My job isn’t as cut and dry as most think. I rarely save lives. Most of what I do has little to do with medicine or emergencies. Most of my night is spent dodging drunks or other frequent fliers. In the last 6 weeks my partner and I had 4 or 5 really “exciting” calls. Maybe I’m sick/twisted/strange/gross, but the exciting calls are the ones that make you go “aw shit…”. Most of the time we are running call after call of No Ambulance Needed or PD to Transport. But every so often we actually run a “real” call. Every so often we come across a sick patient.
Every so often that patient has already made up their mind that they
can’t fight anymore. Who are we to decide otherwise? Does what we do make a difference other than to prolong a life of pain and discomfort? Are we doing harm in interjecting in what is the obvious end of the dying process? Are we causing pain? Obviously we are bound by our protocols/guidelines. Obviously we are bound as medical professionals to follow the medical standard.

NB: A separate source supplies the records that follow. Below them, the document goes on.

-- ==== Sys2Proof/Machine/Core.lean ====
section
/-! DEFINITION. The machine as the host takes it. -/

def Sys2Proof.core : Host.Core :=
  { State := Sys2Proof.Machine.State, Fault := Sys2Proof.Machine.Fault, Refusal := Sys2Proof.Machine.Refusal,
    step := Sys2Proof.Machine.step, reset := Sys2Proof.Machine.State.reset }
end

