/-- NO_RESPONSE, and RESPONSE_FRAME of a frame that fails. A frame of other than ten bytes, with a bad stop bit or without its sync byte
is a FRAME_ERROR, then a wrong check byte is a CHECK_ERROR, then another address is a FRAME_ERROR. The exchange ends and the failure is
counted under its kind; an ONLINE position goes one further in its failure run, and at 5 it is OFFLINE with its run 0, its indication
dropped, its probe due one second on, a notice of the kind made and READER latched (R20, R22, R24). That the whole address byte is compared
is the model's choice (log entry 39). -/
def Obligations.FailedExchangeIsCounted : Prop :=
  ∀ (k : LinkNo) (x : Exchange) (bytes : List Byte) (stopBits : Bool) (c : Instr) (kind : Nat) (s : State),
    let p := positionOf k x.address
    let r := s.reader p
    let framed := bytes.length = 10 ∧ stopBits = true ∧ bytes.getD 0 0 = 0xC5#8
    let checked := bytes.getD 9 0 = checkByte ((bytes.drop 1).take 8)
    let counted :=
      if kind = 1 then { r with checkErrors := bump r.checkErrors }
      else if kind = 2 then { r with noResponses := bump r.noResponses }
      else { r with frameErrors := bump r.frameErrors }
    let ended := s.setLink k { s.link k with exchange := none }
    s.betweenEvents → (s.link k).exchange = some x → s.noticeRoom 1 →
    (c = .noResponse k ∧ kind = 2 ∨ c = .responseFrame k bytes stopBits ∧ (framed ∧ ¬ checked ∧ kind = 1 ∨
      (¬ framed ∨ checked ∧ (bytes.getD 1 0).toNat ≠ x.address.val) ∧ kind = 3)) →
    (r.state ≠ .online → ∃ t, exec c s = .next t ∧ EndsAs (ended.setReader p counted) t) ∧
    (r.state = .online → r.failRun + 1 < 5 → ∃ t, exec c s = .next t ∧
      EndsAs (ended.setReader p { counted with failRun := r.failRun + 1 }) t) ∧
    (r.state = .online → 5 ≤ r.failRun + 1 → ∃ t, exec c s = .next t ∧
      EndsAs (((ended.setReader p { counted with
        state := .offline, failRun := 0, outstanding := none, probeDue := (s.time.absTick + 20) % tickCycle }).readerNoticeAt p
          (.offline kind)).latch Latched.setReader) t)
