-- ==== Sys2Proof/Laws/State.lean ====
section
/-! SUPPORT. One lemma for each field of the state and each update of it, and the accessors of the indexed parts. -/

namespace Sys2Proof.Machine

variable (s : State)

/-! ### withTime -/

@[simp] theorem State.withTime_time (x : TimeBase) : (s.withTime x).time = x := rfl
@[simp] theorem State.withTime_readers (x : TimeBase) : (s.withTime x).readers = s.readers := rfl
@[simp] theorem State.withTime_links (x : TimeBase) : (s.withTime x).links = s.links := rfl
@[simp] theorem State.withTime_engine (x : TimeBase) : (s.withTime x).engine = s.engine := rfl
@[simp] theorem State.withTime_doors (x : TimeBase) : (s.withTime x).doors = s.doors := rfl
@[simp] theorem State.withTime_supply (x : TimeBase) : (s.withTime x).supply = s.supply := rfl
@[simp] theorem State.withTime_arbiter (x : TimeBase) : (s.withTime x).arbiter = s.arbiter := rfl
@[simp] theorem State.withTime_bells (x : TimeBase) : (s.withTime x).bells = s.bells := rfl
@[simp] theorem State.withTime_journal (x : TimeBase) : (s.withTime x).journal = s.journal := rfl
@[simp] theorem State.withTime_orders (x : TimeBase) : (s.withTime x).orders = s.orders := rfl
@[simp] theorem State.withTime_control (x : TimeBase) : (s.withTime x).control = s.control := rfl
@[simp] theorem State.withTime_mem (x : TimeBase) : (s.withTime x).mem = s.mem := rfl
@[simp] theorem State.withTime_freeUsed (x : TimeBase) : (s.withTime x).freeUsed = s.freeUsed := rfl
@[simp] theorem State.withTime_pending (x : TimeBase) : (s.withTime x).pending = s.pending := rfl
@[simp] theorem State.withTime_reader (x : TimeBase) (i : Fin 16) : (s.withTime x).reader i = s.reader i := rfl
@[simp] theorem State.withTime_link (x : TimeBase) (i : LinkNo) : (s.withTime x).link i = s.link i := rfl
@[simp] theorem State.withTime_door (x : TimeBase) (i : Gate) : (s.withTime x).door i = s.door i := rfl
@[simp] theorem State.withTime_queue (x : TimeBase) (i : Gate) : (s.withTime x).queue i = s.queue i := rfl
@[simp] theorem State.withTime_line (x : TimeBase) (i : LineNo) : (s.withTime x).line i = s.line i := rfl
@[simp] theorem State.withTime_freeSend (x : TimeBase) (i : Gate) : (s.withTime x).freeSend i = s.freeSend i := rfl

/-! ### withEngine -/

@[simp] theorem State.withEngine_time (x : Engine) : (s.withEngine x).time = s.time := rfl
@[simp] theorem State.withEngine_readers (x : Engine) : (s.withEngine x).readers = s.readers := rfl
@[simp] theorem State.withEngine_links (x : Engine) : (s.withEngine x).links = s.links := rfl
@[simp] theorem State.withEngine_engine (x : Engine) : (s.withEngine x).engine = x := rfl
@[simp] theorem State.withEngine_doors (x : Engine) : (s.withEngine x).doors = s.doors := rfl
@[simp] theorem State.withEngine_supply (x : Engine) : (s.withEngine x).supply = s.supply := rfl
@[simp] theorem State.withEngine_arbiter (x : Engine) : (s.withEngine x).arbiter = s.arbiter := rfl
@[simp] theorem State.withEngine_bells (x : Engine) : (s.withEngine x).bells = s.bells := rfl
@[simp] theorem State.withEngine_journal (x : Engine) : (s.withEngine x).journal = s.journal := rfl
@[simp] theorem State.withEngine_orders (x : Engine) : (s.withEngine x).orders = s.orders := rfl
@[simp] theorem State.withEngine_control (x : Engine) : (s.withEngine x).control = s.control := rfl
@[simp] theorem State.withEngine_mem (x : Engine) : (s.withEngine x).mem = s.mem := rfl
@[simp] theorem State.withEngine_freeUsed (x : Engine) : (s.withEngine x).freeUsed = s.freeUsed := rfl
@[simp] theorem State.withEngine_pending (x : Engine) : (s.withEngine x).pending = s.pending := rfl
@[simp] theorem State.withEngine_reader (x : Engine) (i : Fin 16) : (s.withEngine x).reader i = s.reader i := rfl
@[simp] theorem State.withEngine_link (x : Engine) (i : LinkNo) : (s.withEngine x).link i = s.link i := rfl
@[simp] theorem State.withEngine_door (x : Engine) (i : Gate) : (s.withEngine x).door i = s.door i := rfl
@[simp] theorem State.withEngine_line (x : Engine) (i : LineNo) : (s.withEngine x).line i = s.line i := rfl
@[simp] theorem State.withEngine_freeSend (x : Engine) (i : Gate) : (s.withEngine x).freeSend i = s.freeSend i := rfl

/-! ### withArbiter -/

@[simp] theorem State.withArbiter_time (x : Arbiter) : (s.withArbiter x).time = s.time := rfl
@[simp] theorem State.withArbiter_readers (x : Arbiter) : (s.withArbiter x).readers = s.readers := rfl
@[simp] theorem State.withArbiter_links (x : Arbiter) : (s.withArbiter x).links = s.links := rfl
@[simp] theorem State.withArbiter_engine (x : Arbiter) : (s.withArbiter x).engine = s.engine := rfl
@[simp] theorem State.withArbiter_doors (x : Arbiter) : (s.withArbiter x).doors = s.doors := rfl
@[simp] theorem State.withArbiter_supply (x : Arbiter) : (s.withArbiter x).supply = s.supply := rfl
@[simp] theorem State.withArbiter_arbiter (x : Arbiter) : (s.withArbiter x).arbiter = x := rfl
@[simp] theorem State.withArbiter_bells (x : Arbiter) : (s.withArbiter x).bells = s.bells := rfl
@[simp] theorem State.withArbiter_journal (x : Arbiter) : (s.withArbiter x).journal = s.journal := rfl
@[simp] theorem State.withArbiter_orders (x : Arbiter) : (s.withArbiter x).orders = s.orders := rfl
@[simp] theorem State.withArbiter_control (x : Arbiter) : (s.withArbiter x).control = s.control := rfl
@[simp] theorem State.withArbiter_mem (x : Arbiter) : (s.withArbiter x).mem = s.mem := rfl
@[simp] theorem State.withArbiter_freeUsed (x : Arbiter) : (s.withArbiter x).freeUsed = s.freeUsed := rfl
@[simp] theorem State.withArbiter_pending (x : Arbiter) : (s.withArbiter x).pending = s.pending := rfl
@[simp] theorem State.withArbiter_reader (x : Arbiter) (i : Fin 16) : (s.withArbiter x).reader i = s.reader i := rfl
@[simp] theorem State.withArbiter_link (x : Arbiter) (i : LinkNo) : (s.withArbiter x).link i = s.link i := rfl
@[simp] theorem State.withArbiter_door (x : Arbiter) (i : Gate) : (s.withArbiter x).door i = s.door i := rfl
@[simp] theorem State.withArbiter_queue (x : Arbiter) (i : Gate) : (s.withArbiter x).queue i = s.queue i := rfl
@[simp] theorem State.withArbiter_line (x : Arbiter) (i : LineNo) : (s.withArbiter x).line i = s.line i := rfl
@[simp] theorem State.withArbiter_freeSend (x : Arbiter) (i : Gate) : (s.withArbiter x).freeSend i = s.freeSend i := rfl
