@[simp] theorem State.directionFor_slotParts (p : Presentation) (w : Worker) : (s.directionFor p w).2.slotParts = s.slotParts := by
  unfold State.directionFor
  split
  · split <;> rfl
  · rfl

end

end Sys2Proof.Machine

/-! ### The law of the hit slot with some claimants left out, and the arbiter's operations (R154–R158) -/

namespace Sys2Proof.Machine

/-- A claimant that the law wants to be the holder: a door in its hit phase; a line from its pulse start to its release, or granted
and not yet in its pulse (R158, R166). -/
def State.usesSlot (s : State) : Claimant → Prop
  | .door g => (s.door g).state = .hit
  | .line n => (s.line n).releaseAt.isSome = true ∨ (s.line n).state = .claim ∧ (s.line n).granted = true

/-- Claimants that the law of the hit slot leaves out for a time. -/
abbrev Exempt := Claimant → Prop

def Exempt.nobody : Exempt := fun _ => False
def Exempt.all : Exempt := fun _ => True
def Exempt.also (E : Exempt) (c : Claimant) : Exempt := fun d => d = c ∨ E d
def Exempt.except (E : Exempt) (c : Claimant) : Exempt := fun d => E d ∧ d ≠ c
def Exempt.exceptDoors (E : Exempt) : Exempt := fun d => E d ∧ ∀ g, d ≠ .door g
def Exempt.exceptLines (E : Exempt) : Exempt := fun d => E d ∧ ∀ n, d ≠ .line n

/-- The law of the hit slot for every claimant but those of `E`. Within an event a claimant may release the slot before it
leaves its hit phase, and LOW and a memory fault empty the arbiter before the doors and lines act: what an operation finds there
is the law with these claimants left out. -/
structure State.SlotLawBut (s : State) (E : Exempt) : Prop where
  once : s.arbiter.onceEach
  claimed : ∀ n, (s.line n).state = .claim → (s.line n).releaseAt = none
  holds : ∀ c, ¬ E c → s.usesSlot c → s.arbiter.holder = some c

theorem State.slotLaw_iff (s : State) : s.slotLaw ↔ s.SlotLawBut .nobody := by
  constructor
  · rintro ⟨once, hdoor, hline, hclaim⟩
    refine ⟨once, fun n hn => (hclaim n hn).1, fun c _ hc => ?_⟩
    cases c with
    | door g => exact hdoor g hc
    | line n => exact hc.elim (hline n) fun hc => (hclaim n hc.1).2 hc.2
  · rintro ⟨once, claimed, holds⟩
    exact ⟨once, fun g hg => holds (.door g) nofun hg, fun n hn => holds (.line n) nofun (.inl hn),
      fun n hn => ⟨claimed n hn, fun hg => holds (.line n) nofun (.inr ⟨hn, hg⟩)⟩⟩

theorem State.SlotLawBut.mono {s : State} {E F : Exempt} (h : s.SlotLawBut E) (hEF : ∀ c, E c → F c) : s.SlotLawBut F :=
  ⟨h.once, h.claimed, fun c hc => h.holds c fun hE => hc (hEF c hE)⟩

theorem State.SlotLawBut.of_except {s : State} {E : Exempt} {c : Claimant} (h : s.SlotLawBut (E.except c)) : s.SlotLawBut E :=
  h.mono fun _ hd => hd.1

theorem State.SlotLawBut.also {s : State} {E : Exempt} (h : s.SlotLawBut E) (c : Claimant) : s.SlotLawBut (E.also c) :=
  h.mono fun _ => .inr

/-- A claimant left out and brought back under the law. -/
theorem State.SlotLawBut.of_also_except {s : State} {E : Exempt} {c : Claimant} (h : s.SlotLawBut ((E.also c).except c)) :
    s.SlotLawBut (E.except c) :=
  h.mono fun _ ⟨hd, hne⟩ => ⟨hd.resolve_left hne, hne⟩

theorem State.SlotLawBut.of_slotParts {s t : State} {E : Exempt} (h : s.SlotLawBut E) (hp : t.slotParts = s.slotParts) :
    t.SlotLawBut E := by
  obtain ⟨ha, hd, hl⟩ : t.arbiter = s.arbiter ∧ t.doors = s.doors ∧ t.bells.lines = s.bells.lines := by
    simpa [State.slotParts] using hp
  have hdoor (g : Gate) : t.door g = s.door g := by simp [State.door, hd]
  have hline (n : LineNo) : t.line n = s.line n := by simp [State.line, hl]
  refine ⟨ha ▸ h.once, fun n => hline n ▸ h.claimed n, fun c hc hu => ha ▸ h.holds c hc ?_⟩
  cases c with
  | door g => simpa [State.usesSlot, hdoor] using hu
  | line n => simpa [State.usesSlot, hline] using hu

section
variable {s : State} {E : Exempt} (h : s.SlotLawBut E)
include h

/-! #### A door or a line written -/

theorem State.SlotLawBut.setDoor_keeps {g : Gate} {d : Door} (hd : d.state = .hit → (s.door g).state = .hit) :
    (s.setDoor g d).SlotLawBut E := by
  refine ⟨h.once, h.claimed, fun c hc hu => h.holds c hc ?_⟩
  cases c with
  | line n => exact hu
  | door k =>
    simp only [State.usesSlot, State.door_setDoor] at hu ⊢
    split at hu
    · next hk => exact hk ▸ hd hu
    · exact hu

theorem State.SlotLawBut.setDoor_sameState {g : Gate} {d : Door} (hd : d.state = (s.door g).state := by rfl) :
    (s.setDoor g d).SlotLawBut E := h.setDoor_keeps (hd ▸ ·)

/-- A door out of its hit phase is no longer left out. -/
theorem State.SlotLawBut.setDoor_leaves {g : Gate} {d : Door} (hd : d.state ≠ .hit) :
    (s.setDoor g d).SlotLawBut (E.except (.door g)) := by
  refine ⟨h.once, h.claimed, fun c hc hu => ?_⟩
  have hne : c ≠ .door g := by
    rintro rfl
    exact hd (by simpa [State.usesSlot] using hu)
  exact (h.setDoor_keeps fun hh => absurd hh hd).holds c (fun hE => hc ⟨hE, hne⟩) hu

theorem State.SlotLawBut.setLine_keeps {n : LineNo} {l : Line} (hr : l.releaseAt = (s.line n).releaseAt)
    (hc : l.state = .claim → (s.line n).state = .claim ∧ l.granted = (s.line n).granted) : (s.setLine n l).SlotLawBut E := by
  refine ⟨h.once, fun k hk => ?_, fun c hE hu => h.holds c hE ?_⟩
  · rw [State.line_setLine] at hk ⊢
    split at hk
    · next hnk =>
      subst hnk
      rw [if_pos rfl, hr]
      exact h.claimed n (hc hk).1
    · next hnk => rw [if_neg hnk]; exact h.claimed k hk
  · cases c with
    | door g => exact hu
    | line k =>
      simp only [State.usesSlot, State.line_setLine] at hu ⊢
      split at hu
      · next hnk =>
        subst hnk
        exact hu.imp (hr ▸ ·) fun ⟨hs, hg⟩ => ⟨(hc hs).1, (hc hs).2 ▸ hg⟩
      · exact hu

theorem State.SlotLawBut.setLine_sameClaim {n : LineNo} {l : Line} (hr : l.releaseAt = (s.line n).releaseAt := by rfl)
    (hs : l.state = (s.line n).state := by rfl) (hg : l.granted = (s.line n).granted := by rfl) : (s.setLine n l).SlotLawBut E :=
  h.setLine_keeps hr fun hc => ⟨hs ▸ hc, hg⟩
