-- ==== Sys2Proof/Machine/Handshake.lean ====
section
/-! DEFINITION. Machine/Handshake.lean: the acknowledgment's read transaction and the operation AWAIT_ACK
(43_ack_handshake.md). -/

namespace Sys2Proof.Machine

/-- A data-read transaction opens with its marker and no settle delay (20_memory.md R74). -/
def openRead (s : State) : State := busWrite Config.mRead (csAssert s)

/-- A pass of step 6: `MemWrite(ABUF+IDX, 1, BusRead())`, `IDX <- IDX + 1`. -/
def readAckByte (s : State) : State :=
  let x := busRead s
  { x.2 with abuf := Memory.write s.abuf s.idx.toNat x.1, idx := s.idx + 1 }

/-- Steps 3 to 7: all six bytes are read whatever the first ones are (43_ack_handshake.md R158). -/
def readAck (s : State) : State := csRelease (iter Config.ackSize readAckByte (clearIdx (openRead s)))

/-- Steps 8 to 10: the comparison, made after the transaction is closed (43_ack_handshake.md R158). -/
def judgeAck (s : State) : State :=
  if ackMatches s then complete .awaitAck (succeed s) else raise .awaitAck .handshakeMismatch s

/-- AWAIT_ACK, from request to completion (43_ack_handshake.md R156). -/
def awaitAck (s : State) : State :=
  let r := pollReady s
  if r.1 then judgeAck (readAck r.2) else raise .awaitAck .timeout r.2

/-- AWAIT_ACK. -/
def execAwaitAck (s : State) : Host.Outcome State Fault Refusal := whenIdle s (.next (awaitAck s))

end Sys2Proof.Machine
end

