-- ==== Sys2Proof/Certificates/Slice0/Obligations.lean ====
section
/-! DEFINITION. Certificates/Slice0/Obligations.lean: the statements for the provers. Rule numbers are spec/'s. -/

section

open Sys2Proof Sys2Proof.Machine

/-! Encodings (30_encoding.md). -/

/-- R90 to R104, R113: no bit of an encoding is dropped, whatever stands after the word. -/
def Obligations.DecodeOfEncodeIsTheInstruction : Prop :=
  ∀ (i : Instr) (rest : List Byte), i.wellFormed = true → decode i.format (encode i ++ rest) = .ok i

/-- A decoded word is a well-formed instruction of its format, and the word begins with its encoding. -/
def Obligations.DecodedWordBeginsWithItsEncoding : Prop :=
  ∀ (f : Format) (bytes : List Byte) (i : Instr), decode f bytes = .ok i →
    i.format = f ∧ i.wellFormed = true ∧ ∃ rest, bytes = encode i ++ rest

/-- Words written out from the encodings of R91 and R101 to R104 decode to the instructions they stand for. -/
def Obligations.SpecWordsDecode : Prop :=
  decode .op [0x02] = .ok .awaitAck ∧ decode .op [0x03] = .ok .receive ∧
  decode .marker [0x01] = .ok .markerDataWrite ∧ decode .marker [0x02] = .ok .markerStatusRead ∧
  decode .frame [0x00, 0x00, 0xFF, 0x02, 0xFE, 0xD4, 0x02, 0x2A, 0x00] =
    .ok (.frameH2d 0x02 0xFE [0x02, 0x2A, 0x00]) ∧
  decode .frame [0x00, 0x00, 0xFF, 0x02, 0xFE, 0xD5, 0x15, 0x16, 0x00] =
    .ok (.frameD2h 0x02 0xFE [0x15, 0x16, 0x00]) ∧
  decode .ack [0x00, 0x00, 0xFF, 0x00, 0xFF, 0x00] = .ok .ack ∧
  decode .cmd [0x4A] = .ok .enumeratePassiveTarget ∧ decode .cmd [0x03] = .ok .respFirmwareVersion

/-- R91, R11: the frame of a payload has `n + 8` bytes in the order of the table, obeys both checksum laws, and is read
back field by field. -/
def Obligations.HostFramesFollowTheLayoutAndBothLaws : Prop :=
  ∀ payload : List Byte, payload.length ≤ 254 →
    ∃ len lcs dcs : Byte,
      frameBytes 0xD4 payload = [0x00, 0x00, 0xFF, len, lcs, 0xD4] ++ payload ++ [dcs, 0x00] ∧
      len.toNat = payload.length + 1 ∧ len + lcs = 0 ∧ 0xD4 + sum8 payload + dcs = 0 ∧
      decode .frame (frameBytes 0xD4 payload) = .ok (.frameH2d len lcs (payload ++ [dcs, 0x00]))

/-! The step, reset, the host port. -/

/-- What each entry at the head of the schedule does but those of the statements below. A word runs as the instruction
it decodes to, off the schedule, an `OP` word first written to `OPSEL`; one that does not decode is refused with the
decoder's reason; with nothing scheduled, or on a turn of the block's, the sequencer takes one step; a host that waits
for `BUSY = 0` lets the block go on until then; new parameters are the host's own. The schedule is the model's form of
what the host does (log 22), and refusing the model's choice (log 10). -/
def Obligations.StepRunsTheDecodedInstruction : Prop :=
  (∀ (s : State) (f : Format) (bytes : List Byte) (rest : List Input), s.inbox = .word f bytes :: rest →
    (∀ i, decode f bytes = .ok i → step s = exec i (latchOpsel i { s with inbox := rest })) ∧
    (∀ why, decode f bytes = .error why → step s = .refused (.undecodable why))) ∧
  (∀ s : State, s.inbox = [] → step s = .next (seqStep s)) ∧
  (∀ (s : State) (rest : List Input), s.inbox = .pass :: rest → step s = .next (seqStep { s with inbox := rest })) ∧
  (∀ (s : State) (rest : List Input), s.inbox = .awaitIdle :: rest →
    (s.busy = true → step s = .next { seqStep { s with inbox := rest } with inbox := .awaitIdle :: rest }) ∧
    (s.busy = false → step s = .next { s with inbox := rest })) ∧
  (∀ (s : State) (p : Params) (rest : List Input), s.inbox = .setParams p :: rest →
    step s = .next { s with host := { s.host with params := p }, inbox := rest })

/-- R48, R270: the values the spec gives for reset. Operand and working registers are unspecified there; the model's
0 (log 4, log 5) is not claimed. -/
def Obligations.ResetLeavesTheBlockIdleAndReleased : Prop :=
  State.reset.phase = .idle ∧ State.reset.busy = false ∧ State.reset.cs = false ∧ State.reset.ok = false ∧
  State.reset.err = .none ∧ State.reset.plen = 0 ∧
  ∀ i, Memory.read State.reset.cbuf i = none ∧ Memory.read State.reset.pbuf i = none ∧
    Memory.read State.reset.abuf i = none

/-- R49, R270: a reset at any moment ends the operation, releases chip-select and makes no bus exchange. That the
trace records the release as `CS+` is the model's reading (log 20). -/
def Obligations.ResetAbandonsTheOperation : Prop :=
  ∀ (s : State) (rest : List Input), s.inbox = .reset :: rest →
    ∃ t, step s = .next t ∧ atRest t ∧ failedWith .none t ∧ payloadLost t ∧
      (∀ i, Memory.read t.cbuf i = none ∧ Memory.read t.abuf i = none) ∧
      exchangeCount t.trace = exchangeCount s.trace ∧ t.xfers = s.xfers ∧
      t.trace = s.trace ++ (if s.cs then [.csRelease] else []) ∧ t.host = s.host ∧ t.inbox = rest

/-- R43: a request is accepted in one step that only sets `BUSY` and `PHASE`, or refused in the three cases. -/
def Obligations.RequestIsAcceptedOrRefused : Prop :=
  ∀ (s : State) (rest : List Input), s.inbox = .request :: rest →
    (s.busy = true → step s = .refused .requestWhileBusy) ∧
    (s.busy = false → s.opsel = 0 →
      step s = .next { s with busy := true, phase := .poll .waitReady .p1, inbox := rest }) ∧
    (s.busy = false → s.opsel = 1 → 254 < s.clen.toNat → step s = .refused .clenOutOfRange) ∧
    (s.busy = false → s.opsel = 1 → s.clen.toNat ≤ 254 →
      step s = .next { s with busy := true, phase := .encode .e1, inbox := rest }) ∧
    (s.busy = false → s.opsel = 2 →
      step s = .next { s with busy := true, phase := .poll .awaitAck .p1, inbox := rest }) ∧
    (s.busy = false → s.opsel = 3 → 254 < s.maxlen.toNat → step s = .refused .maxlenOutOfRange) ∧
    (s.busy = false → s.opsel = 3 → s.maxlen.toNat ≤ 254 →
      step s = .next { s with busy := true, phase := .poll .receive .p1, inbox := rest })

/-- R43: no instruction runs while an operation is in progress; for the rows that are no requests the model's choice
(log 10). -/
def Obligations.NothingRunsWhileBusy : Prop :=
  ∀ (i : Instr) (s : State), s.busy = true → exec i s = .refused .requestWhileBusy

/-- R43: with an operand out of range no row that would read it runs: by name it is refused, nothing done; a host
sequence whose exchange goes on to RECEIVE, under either policy. For the rows that are no requests, and for a host
parameter, this is the model's reading (log 11, log 13, log 14). -/
def Obligations.OperandsOutOfRangeAreRefused : Prop :=
  ∀ s : State, s.busy = false →
    (254 < s.clen.toNat → exec .encodeSend s = .refused .clenOutOfRange ∧
      exec .markerDataWrite s = .refused .clenOutOfRange) ∧
    (254 < s.maxlen.toNat → exec .receive s = .refused .maxlenOutOfRange ∧
      (s.opsel = 3 → exec .markerDataRead s = .refused .maxlenOutOfRange) ∧
      (∀ len lcs body, exec (.frameD2h len lcs body) s = .refused .maxlenOutOfRange) ∧
      ∀ len lcs body, sentByNoHost len lcs body → exec (.frameH2d len lcs body) s = .refused .maxlenOutOfRange) ∧
    (254 < s.host.params.maxlenFw.toNat → goesOn [0x02] s →
      exec .getFirmwareVersion s = .refused .maxlenOutOfRange) ∧
    (254 < s.host.params.maxlenSam.toNat → goesOn [0x14, s.host.params.samMode, 0x14, s.host.params.samIrq] s →
      exec .configureSecurityModule s = .refused .maxlenOutOfRange) ∧
    (254 < s.host.params.maxlenEnum.toNat → goesOn [0x4A, 0x01, s.host.params.cardType] s →
      exec .enumeratePassiveTarget s = .refused .maxlenOutOfRange)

But at what point are we doing MORE harm?
In the time since the American Heart Association has begun advocating Compression Only Layperson CPR, I haven’t really heard and stories of confirmed success. While we all know that layperson CPR tends to be inadequate and layperson CPR breathing tends to end up in the stomach, there has been little to indicate that the outcome was any different than before.
Well, JEMS has a story that might just give us some hope that the AHA did the right thing. CNN has the full story. There are some interesting facts to consider in this story. First, the patient was a 33 year old female–not a likely case for sudden cardiac arrest, under most circumstances. Second, she was otherwise healthy, with no known cardiac history. Third of importance to me is that her husband is a Sheriff’s deputy–While he says that it was “different” that being at work, there is little doubt in my mind that his training and experience helped in some way. Fourth, but maybe the most important thing here–a skilled dispatcher walked him through CPR–Compression Only CPR. All of these factors are important. Lets examine what we can–33 year old women rarely experience sudden cardiac arrest. When they do it is usually caused by other (known or unknown) serious medical conditions–cancer, immune disorders, cardiovascular disease, etc. Initially it was uknown what caused Kathie Harden to die for 18 minutes that night. Kathie being just 33, her husband actually waking up just prior to her losing pulses, outstanding Dispatch direction, quick EMS response, and skilled hospital care can all be thanked. After her initially recovery it is found that she contracted a flu-like virus that attached itself to the left side of her heart, deteriorating heart muscle and function until the Right side of her heart could no longer function. She now lives with an internal cardiac pacer/defirilator.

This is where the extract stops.